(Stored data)
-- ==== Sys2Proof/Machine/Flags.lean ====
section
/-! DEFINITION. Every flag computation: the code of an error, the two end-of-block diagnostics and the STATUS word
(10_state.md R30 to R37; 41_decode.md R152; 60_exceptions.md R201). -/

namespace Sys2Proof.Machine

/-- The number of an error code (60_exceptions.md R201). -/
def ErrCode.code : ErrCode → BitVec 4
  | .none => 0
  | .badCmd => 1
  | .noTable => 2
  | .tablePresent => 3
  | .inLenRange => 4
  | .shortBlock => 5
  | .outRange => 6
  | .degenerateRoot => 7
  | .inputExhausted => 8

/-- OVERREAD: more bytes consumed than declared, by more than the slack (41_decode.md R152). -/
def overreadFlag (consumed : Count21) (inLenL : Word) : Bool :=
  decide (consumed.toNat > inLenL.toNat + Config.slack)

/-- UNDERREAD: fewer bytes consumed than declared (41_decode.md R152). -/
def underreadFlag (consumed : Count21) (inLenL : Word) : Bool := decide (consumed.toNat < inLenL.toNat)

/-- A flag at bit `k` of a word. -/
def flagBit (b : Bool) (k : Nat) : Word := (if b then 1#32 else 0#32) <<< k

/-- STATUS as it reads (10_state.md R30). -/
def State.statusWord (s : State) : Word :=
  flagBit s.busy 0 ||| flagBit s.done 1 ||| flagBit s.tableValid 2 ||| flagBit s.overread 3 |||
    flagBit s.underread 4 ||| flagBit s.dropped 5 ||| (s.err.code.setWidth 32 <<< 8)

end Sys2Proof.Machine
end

**TASK STATEMENT:** Transcribe every entry exactly as it reads.

**WRITTEN ANSWER:**
-- ==== Sys2Proof/Machine/Flags.lean ====
section
/-! DEFINITION. Every flag computation: the code of an error, the two end-of-block diagnostics and the STATUS word
(10_state.md R30 to R37; 41_decode.md R152; 60_exceptions.md R201). -/

namespace Sys2Proof.Machine

/-- The number of an error code (60_exceptions.md R201). -/
def ErrCode.code : ErrCode → BitVec 4
  | .none => 0
  | .badCmd => 1
  | .noTable => 2
  | .tablePresent => 3
  | .inLenRange => 4
  | .shortBlock => 5
  | .outRange => 6
  | .degenerateRoot => 7
  | .inputExhausted => 8

/-- OVERREAD: more bytes consumed than declared, by more than the slack (41_decode.md R152). -/
def overreadFlag (consumed : Count21) (inLenL : Word) : Bool :=
  decide (consumed.toNat > inLenL.toNat + Config.slack)

/-- UNDERREAD: fewer bytes consumed than declared (41_decode.md R152). -/
def underreadFlag (consumed : Count21) (inLenL : Word) : Bool := decide (consumed.toNat < inLenL.toNat)

/-- A flag at bit `k` of a word. -/
def flagBit (b : Bool) (k : Nat) : Word := (if b then 1#32 else 0#32) <<< k

/-- STATUS as it reads (10_state.md R30). -/
def State.statusWord (s : State) : Word :=
  flagBit s.busy 0 ||| flagBit s.done 1 ||| flagBit s.tableValid 2 ||| flagBit s.overread 3 |||
    flagBit s.underread 4 ||| flagBit s.dropped 5 ||| (s.err.code.setWidth 32 <<< 8)

end Sys2Proof.Machine
end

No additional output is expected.